—the sky looks gloomy so I'd like to give him stars.
2004.
Langit terlihat muram.
Hari ini dia tak mampu melihat pelangi meski hujan rintik baru saja turun. Padahal kata Bunda, pelangi akan muncul kalau hanya rintik yang datang. Tetapi ke mana pun dia memandang, Langit gagal menemukan fenomena alam favoritnya tersebut.
Maka bocah lelaki itu lari ke dalam kamar untuk mengambil buku gambar dan krayon. Kalau tak bisa menemukan pelangi, lebih baik dia membuatnya sendiri. Langit menempatkan buku gambar di atas meja lalu mengambil berbagai warna yang dia butuhkan. Telapak tangan kecil Langit sibuk memilih warna. Sampai tiba-tiba indera penciumannya menangkap aroma dari krayon.
Bintang yang sedari tadi mengawasi dari dekat tangga, hanya menggeleng kecewa. Dia tak mengerti mengapa sang kakak beda sepuluh menit itu begitu tertarik pada aroma krayon baru mereka.
"Baunya enak tahu," jawab Langit seolah membaca pikiran sang kembaran.
Perkataannya itu cukup membuat Bintang ikut penasaran. Maka dia mendekati Langit perlahan dengan wajah polos. Namun, Bintang segera berbalik badan dan memanggil bunda dengan suara keras ketika dia melihat tindakan Langit selanjutnya.
"BUNDA ITU LANGIT MAU MAKAN KRAYON!"
Betapa Bintang sangat ingin menukar saudaranya dengan orang lain.

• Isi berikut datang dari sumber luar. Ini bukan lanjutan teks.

/-- A short codeword's entries. -/
theorem buildTable_short {x : Alphabet} {lens : List Nat} {t : Table 32} (hn : lens.length = x.slots)
    (h : buildTable x lens = some t) {c : Codeword} (hc : c ∈ codewordsOf lens) (hl : c.len ≤ x.tableBits) {j : Nat}
    (hj : j < 2 ^ x.tableBits) (m : c.matches j) : t.get j = tableEntry kindSymbol c.len c.sym := by
  obtain ⟨hv, rfl⟩ := buildTable_eq h
  have V := valid_of_lengthsValid hn hv
  rw [get_fillSubs_frame _ hj fun p hp e => ?_]
  · exact get_fillMain_hit V.prefixFree [] hj hc hl m
  · obtain ⟨c', hc', rfl⟩ := ((headsOf_spec _ _).2 p).mp hp
    obtain ⟨hc', hl'⟩ := List.mem_filter.mp hc'
    have hl' : x.tableBits < c'.len := by simpa using hl'
    have e' : c = c' := by
      refine V.prefixFree.free c hc c' hc' (by omega) ?_
      have hw := div_pow_lt (V.prefixFree.fits c' hc') (Nat.le_of_lt hl')
      have e2 : rev c.len c.word = rev c.len (c'.head x.tableBits / 2 ^ (x.tableBits - c.len)) := by
        rw [← m, e, rev_mod _ hl]
      have e3 := rev_injective (V.prefixFree.fits c hc) (div_pow_lt hw hl) e2
      rw [e3]
      show c'.word / 2 ^ (c'.len - c.len) = c'.word / 2 ^ (c'.len - x.tableBits) / 2 ^ (x.tableBits - c.len)
      rw [Nat.div_div_eq_div_mul, ← Nat.pow_add]
      congr 2; omega
    rw [e'] at hl; omega

/-- A longer codeword's entries: the pointer, and the entries of the subtable it points to. -/
theorem buildTable_long {x : Alphabet} {lens : List Nat} {t : Table 32} (hn : lens.length = x.slots)
    (h : buildTable x lens = some t) {c : Codeword} (hc : c ∈ codewordsOf lens) (hl : x.tableBits < c.len) :
    ∃ base sub, sub < 16 ∧ sub ≤ 15 - x.tableBits ∧ base + 2 ^ sub ≤ x.tableSize
      ∧ t.get (rev x.tableBits (c.head x.tableBits)) = tableEntry kindSubtable sub base
      ∧ (∀ c' ∈ codewordsOf lens, x.tableBits < c'.len → c'.head x.tableBits = c.head x.tableBits →
        c'.len - x.tableBits ≤ sub)
      ∧ ∀ i, i < 2 ^ sub →
        (∀ c' ∈ codewordsOf lens, x.tableBits < c'.len → c'.head x.tableBits = c.head x.tableBits →
          i % 2 ^ (c'.len - x.tableBits) = rev (c'.len - x.tableBits) (c'.word % 2 ^ (c'.len - x.tableBits)) →
          t.get (base + i) = tableEntry kindSymbol (c'.len - x.tableBits) c'.sym)
        ∧ ((∀ c' ∈ codewordsOf lens, x.tableBits < c'.len → c'.head x.tableBits = c.head x.tableBits →
          i % 2 ^ (c'.len - x.tableBits) ≠ rev (c'.len - x.tableBits) (c'.word % 2 ^ (c'.len - x.tableBits))) →
          t.get (base + i) = 0) := by
  obtain ⟨hv, rfl⟩ := buildTable_eq h
  have V := valid_of_lengthsValid hn hv
  have hpf := V.prefixFree
  have hcl : c ∈ longOf x lens := List.mem_filter.mpr ⟨hc, by simpa using hl⟩
  have hin : c.head x.tableBits ∈ headsOf x.tableBits (longOf x lens) := ((headsOf_spec _ _).2 _).mpr ⟨c, hcl, rfl⟩
  obtain ⟨base, h1, h2, h3, h4⟩ := get_fillSubs_hit (fillMain x.tableBits (codewordsOf lens) []) (Nat.le_refl _)
    (fun q hq => by
      obtain ⟨c', hc', rfl⟩ := ((headsOf_spec _ _).2 q).mp hq
      obtain ⟨hc', hl'⟩ := List.mem_filter.mp hc'
      have hl' : x.tableBits < c'.len := by simpa using hl'
      exact div_pow_lt (hpf.fits c' hc') (Nat.le_of_lt hl'))
    (nodup_headsOf _ _) hin
    (fun j hj => by rw [get_fillMain_miss _ fun hlt => by omega]; rfl)
  have hsub : subBits x.tableBits (groupOf x.tableBits (longOf x lens) (c.head x.tableBits)) ≤ 15 - x.tableBits :=
    subBits_le fun c' hc' => hpf.le c' (List.mem_filter.mp (mem_groupOf.mp hc').1).1
  have hgm : ∀ c', c' ∈ groupOf x.tableBits (longOf x lens) (c.head x.tableBits)
      ↔ c' ∈ codewordsOf lens ∧ x.tableBits < c'.len ∧ c'.head x.tableBits = c.head x.tableBits := fun c' => by
    rw [mem_groupOf, longOf, List.mem_filter, decide_eq_true_eq]; tauto
  refine ⟨base, _, ?_, hsub, Nat.le_trans h2 V.subsEnd_le, h3,
    fun c' g1 g2 g3 => subBits_ge ((hgm c').mpr ⟨g1, g2, g3⟩), fun i hi => ?_⟩
  · have : 1 ≤ x.tableBits := by cases x <;> decide
    omega
  · obtain ⟨t', ht', e⟩ := h4 (base + i) (by omega) (by omega)
    have hf : ∀ c' : Codeword, fills base (subBits x.tableBits (groupOf x.tableBits (longOf x lens) (c.head x.tableBits)))
        (c'.len - x.tableBits) (c'.word % 2 ^ (c'.len - x.tableBits)) (base + i)
        ↔ i % 2 ^ (c'.len - x.tableBits) = rev (c'.len - x.tableBits) (c'.word % 2 ^ (c'.len - x.tableBits)) := fun c' => by
      rw [fills, Nat.add_sub_cancel_left]
      exact ⟨fun hh => hh.2.2, fun hh => ⟨by omega, by omega, hh⟩⟩
    have hlen : ∀ c' ∈ groupOf x.tableBits (longOf x lens) (c.head x.tableBits), c'.len - x.tableBits
        ≤ subBits x.tableBits (groupOf x.tableBits (longOf x lens) (c.head x.tableBits)) := fun c' hc' => subBits_ge hc'
    refine ⟨fun c' hc' hl' hh hm => ?_, fun hno => ?_⟩
    · rw [e, get_fillAll_hit (c0 := c') t' hlen ((hgm c').mpr ⟨hc', hl', hh⟩) ((hf c').mpr hm) fun c'' hc'' hf'' => ?_]
      obtain ⟨g1, g2, g3⟩ := (hgm c'').mp hc''
      have key : ∀ d : Codeword, x.tableBits < d.len → d.head x.tableBits = c.head x.tableBits →
          i % 2 ^ (d.len - x.tableBits) = rev (d.len - x.tableBits) (d.word % 2 ^ (d.len - x.tableBits)) →
          d.matches (rev x.tableBits (c.head x.tableBits) + 2 ^ x.tableBits * i) := fun d hd hdh hdm => by
        rw [Codeword.matches_split (Nat.le_of_lt hd), Nat.add_mul_mod_self_left, Nat.mod_eq_of_lt (rev_lt _ _),
          Nat.add_mul_div_left _ _ (Nat.two_pow_pos _), Nat.div_eq_of_lt (rev_lt _ _), Nat.zero_add, hdh]
        exact ⟨rfl, hdm⟩
      exact hpf.unique g1 hc' (key c'' g2 g3 ((hf c'').mp hf'')) (key c' hl' hh hm)
    · rw [e, get_fillAll_miss t' hlen fun c' hc' hf' => ?_, ht']
      obtain ⟨g1, g2, g3⟩ := (hgm c').mp hc'
      exact hno c' g1 g2 g3 ((hf c').mp hf')

/-- An entry no codeword reaches. -/
theorem buildTable_none {x : Alphabet} {lens : List Nat} {t : Table 32} (h : buildTable x lens = some t) {j : Nat}
    (hj : j < 2 ^ x.tableBits) (h1 : ∀ c ∈ codewordsOf lens, c.len ≤ x.tableBits → ¬ c.matches j)
    (h2 : ∀ c ∈ codewordsOf lens, x.tableBits < c.len → j ≠ rev x.tableBits (c.head x.tableBits)) : t.get j = 0 := by
  obtain ⟨_, rfl⟩ := buildTable_eq h
  rw [get_fillSubs_frame _ hj fun p hp => ?_, get_fillMain_miss _ fun _ c hc hl => h1 c hc hl]
  · rfl
  · obtain ⟨c, hc, rfl⟩ := ((headsOf_spec _ _).2 p).mp hp
    obtain ⟨hc, hl⟩ := List.mem_filter.mp hc
    exact h2 c hc (by simpa using hl)

/-! ## Decoding (rule R308) -/

theorem Reader.field_mod (r : Reader) (m : Memory) (i : Nat) {k n : Nat} (h : k ≤ n) :
    r.field m i n % 2 ^ k = r.field m i k := by
  refine Nat.eq_of_testBit_eq fun j => ?_
  rw [Nat.testBit_mod_two_pow, Reader.field_testBit, Reader.field_testBit]
  by_cases hj : j < k
  · simp [hj, show j < n by omega]
  · simp [hj]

Apalagi kalau diganti oleh seorang perempuan seperti adik sepupunya yang baru lahir kemarin. Dapat dipastikan kehidupan Bintang jauh lebih tentram. Daripada terjebak bersama saudara lelaki yang—
"LANGIT JANGAN DIKUNYAH! ADUH BUNDAAAA!"
Bintang yang setengah panik dan setengah kesal, segera keluar rumah untuk mencari Bunda. Siapa tahu beliau sedang menyiram tanaman di halaman depan.
Bintang melangkahkan kaki sembari menggerutu. Hari masih pagi tetapi sudah dihadapi tingkah unik kakaknya. Bintang semakin yakin ingin menukar Langit dengan orang lain. Dia melihat ke sekeliling tetapi masih tak dapat melihat sosok bunda.
"Hai Langit!"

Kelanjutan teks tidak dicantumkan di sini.